**Dataset records**
/-- The code line of a group (R165): the checks of its 31 data lines, and two bytes of 0. -/
def State.codeLine (s : State) (g : Nat) : List Byte :=
  ((List.range 31).flatMap fun j => leBytes 2 (s.dramCheck (31 * g + j))) ++ [0, 0]

/-- The code-buffer entry of a line's group. -/
def State.codeEntry (s : State) (l : Nat) : Option CodeEntry :=
  (alGet [] s.lm.code (channelOf l)).find? (·.group == groupOf l)

/-- The check that a read of the line takes: that of the code-buffer entry of its group, else that of the devices (R167). -/
def State.storedCheck (s : State) (l : Nat) : Nat :=
  match s.codeEntry l with
  | some e => e.checks.getD (l % 31) 0
  | none => s.dramCheck l

/-- The stored check of a line matches its contents (R168). -/
def State.lineGood (s : State) (l : Nat) : Bool := s.storedCheck l == lineCheck l (s.lineBytes l)

/-- The line as the devices give it when the bits of `mask` come back wrong, and whether its check passes (R166, R169). -/
def State.dramRead (s : State) (l mask : Nat) : List Byte × Bool :=
  let got := leBytes 64 (leNat (s.lineBytes l) ^^^ mask)
  (got, lineCheck l got == s.storedCheck l)

/-! ### Availability -/

/-- The pier takes transactions: it is ready (R510, R512), the module is not in M3 (R508), start-up calibration is over (R488), no
initialise runs (R168), and no activation of its controller image is switching it (R476). -/
def State.pierUp (s : State) (p : Nat) : Bool :=
  s.pwr.pierReady.getD p false && s.get Reg.PWR_STATUS_STATE != 3 && !s.flag Reg.CAL_STATUS_STARTUP && !s.flag (Reg.PIER_STATUS_INITBUSY p)
    && !(s.upd.act.any fun a => a.comp == 5 && a.part == p)

/-- Calibration holds the line's channel group paused (R173, R189). -/
def State.linePaused (s : State) (l : Nat) : Bool := s.get (Reg.PIER_STATUS_PAUSED (pierOf l)) == packageOf l

/-- The slice can take a transaction of the line (R168, R173, R512). -/
def State.lineUp (s : State) (l : Nat) : Bool := s.pierUp (pierOf l) && (s.cached l || !s.linePaused l)

/-- A bank, by channel × 16 + bank. -/
def bankPlace (l : Nat) : Nat := channelOf l * 16 + bankOf l

/-- A re-read or a merge read waits for the bank of the line: it comes before everything else (R185). -/
def State.bankUrgent (s : State) (l : Nat) : Bool :=
  s.lm.txns.any fun t => (t.stage == .reread || t.stage == .merge) && bankPlace (lineOf t.addr) == bankPlace l

/-- A read of the line has failed its first check, and its re-read is still to come (R171). -/
def State.rereading (s : State) (l : Nat) : Bool := s.lm.txns.any fun t => t.stage == .reread && lineOf t.addr == l

/-! ### Replacement (R577) -/

/-- The replacement bits after an access that touches way `w`: each bit on its path points away. -/
def treeTouch (t w : Nat) : Nat :=
  [1, 2, 3, 4].foldl (fun t k =>
    let n := (16 + w) / 2 ^ k
    let c := (16 + w) / 2 ^ (k - 1)
    let t0 := if t.testBit n then t - 2 ^ n else t
    if c = 2 * n then t0 + 2 ^ n else t0) t

/-- Way `w` lies under node `n`. -/
def underNode (n w : Nat) : Bool := (List.range 5).any fun k => (16 + w) / 2 ^ k == n

/-- Follow the replacement bits from node `n` to a way open to the fill. -/
def treeVictim (t : Nat) (op : Nat → Bool) : Nat → Nat → Nat
  | 0, n => n - 16
  | fuel + 1, n =>
    let c := 2 * n + bit (t.testBit n)
    let o := 2 * n + bit (!t.testBit n)
    treeVictim t op fuel (if (List.range 16).any fun w => op w && underNode c w then c else o)

/-- The way a fill takes: the lowest invalid way open to it, else the victim; none when no way is open. -/
def LcSet.fillWay (x : LcSet) (op : Nat → Bool) : Option Nat :=
  match (List.range 16).find? fun w => op w && x.ways.getD w .empty == .empty with
  | some w => some w
  | none => if (List.range 16).any op then some (treeVictim x.tree op 4 1) else none

/-- A way is open to a fill: its line's DRAM write is not pending, and a read-only line keeps to ROLWAYS. -/
def State.wayOpen (s : State) (p : Nat) (rol : Bool) (w : Nat) : Bool :=
  (!rol || decide (w < s.get (Reg.PIER_LC_CTL_ROLWAYS (p / 49152)))) &&
    match (s.lcSet p).ways.getD w .empty with
    | .localLine l => !s.writePending l
    | _ => true

/-- A fill of the local line finds a way open to it, or the line is present (R577). -/
def State.fillOpen (s : State) (l : Nat) : Bool := s.cached l || ((s.lcSet (lcPlace l)).fillWay (s.wayOpen (lcPlace l) false)).isSome

/-- An access to the line need not wait (R168, R171, R173, R185, R512, R577). -/
def State.lineAvail (s : State) (l : Nat) : Bool :=
  s.lineUp l && (s.cached l || !s.bankUrgent l) && !s.rereading l && s.fillOpen l

/-- The pieces of a range of bytes within single lines: line, offset, length. -/
def linePieces : Nat → Nat → Nat → List (Nat × Nat × Nat)
  | 0, _, _ => []
  | fuel + 1, a, n =>
    if n = 0 then []
    else
      let k := min (64 - a % 64) n
      (lineOf a, a % 64, k) :: linePieces fuel (a + k) (n - k)

/-- The pieces of `n` bytes at `a`. -/
def piecesOf (a n : Nat) : List (Nat × Nat × Nat) := linePieces (n / 64 + 2) a n

/-- A line number names a line of DRAM. -/
def dramLine (l : Nat) : Bool := decide (64 * l < dramEnd)

/-- Every line of DRAM in a range can be reached now. -/
def State.memAvail (s : State) (a n : Nat) : Bool := (piecesOf a n).all fun x => !dramLine x.1 || s.lineAvail x.1

/-- An access touches a way. -/
def State.touchWay (s : State) (p w : Nat) : State := s.setLcSet p { s.lcSet p with tree := treeTouch (s.lcSet p).tree w }

/-- Put a line into a way, touching it. -/
def State.putWay (s : State) (p w : Nat) (x : Way) : State :=
  s.setLcSet p { ways := (s.lcSet p).ways.set w x, tree := treeTouch (s.lcSet p).tree w }

/-! ### The code buffer (R167) -/

/-- Masked writes that a code-buffer entry needs: its dirty bursts (R165, R167). -/
def dirtyBursts (e : CodeEntry) : Nat := bit (e.written % 2 ^ 16 != 0) + bit (e.written / 2 ^ 16 != 0)

/-- The checks that an entry holds dirty go to its code line in the devices. -/
def State.codeStore (s : State) (e : CodeEntry) : State :=
  let checks := (List.range 31).foldl (fun m j =>
    if e.written.testBit j then smapSet s.checkByInit m (31 * e.group + j) (e.checks.getD j 0) else m) s.lm.checks
  { s with lm := { s.lm with checks := checks } }

/-- An entry is written to the devices as masked writes of its dirty bursts (R167). -/
def State.codeFlush (s : State) (e : CodeEntry) : State := (s.codeStore e).count 2 (pierOf (31 * e.group)) 0x00c (dirtyBursts e)

/-- An entry becomes the most recent of its channel's 32; the one pushed out is written to the devices. -/
def State.codePut (s : State) (e : CodeEntry) : State :=
  let c := channelOf (31 * e.group)
  let es := e :: (alGet [] s.lm.code c).filter (·.group != e.group)
  let s : State := { s with lm := { s.lm with code := alSet s.lm.code c (es.take 32) } }
  match (es.drop 32).head? with
  | some x => s.codeFlush x
  | none => s

/-- The entry of a line's group as the buffer holds it, or as it comes from the devices with the bits of `cmask` of the line's
check wrong. -/
def State.codeLoad (s : State) (l cmask : Nat) : CodeEntry :=
  (s.codeEntry l).getD
    { group := groupOf l, written := 0, dirtyAt := 0,
      checks := (List.range 31).map fun j =>
        let c := s.dramCheck (31 * groupOf l + j)
        if j = l % 31 then c ^^^ cmask % 2 ^ 16 else c }

/-- The code buffer takes part in a read of the line. -/
def State.codeRead (s : State) (l cmask : Nat) : State := s.codePut (s.codeLoad l cmask)

/-- The check of a written line goes into the entry of its group; an entry all of whose 31 lines have been written goes to the devices
in one full write, and is clean. -/
def State.codeWrite (s : State) (l : Nat) : State :=
  let e := s.codeLoad l 0
  let e : CodeEntry :=
    { e with checks := e.checks.set (l % 31) (lineCheck l (s.lineBytes l)), written := e.written ||| 2 ^ (l % 31),
             dirtyAt := if e.written = 0 then s.now else e.dirtyAt }
  if e.written = 2 ^ 31 - 1 then (s.codeStore e).codePut { e with written := 0 } else s.codePut e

**Aim of the exercise**
Check the listing above for "lineBytes". Show every line where it turns up.

**Result for this exercise**
def State.lineGood (s : State) (l : Nat) : Bool := s.storedCheck l == lineCheck l (s.lineBytes l)
  let got := leBytes 64 (leNat (s.lineBytes l) ^^^ mask)
    { e with checks := e.checks.set (l % 31) (lineCheck l (s.lineBytes l)), written := e.written ||| 2 ^ (l % 31),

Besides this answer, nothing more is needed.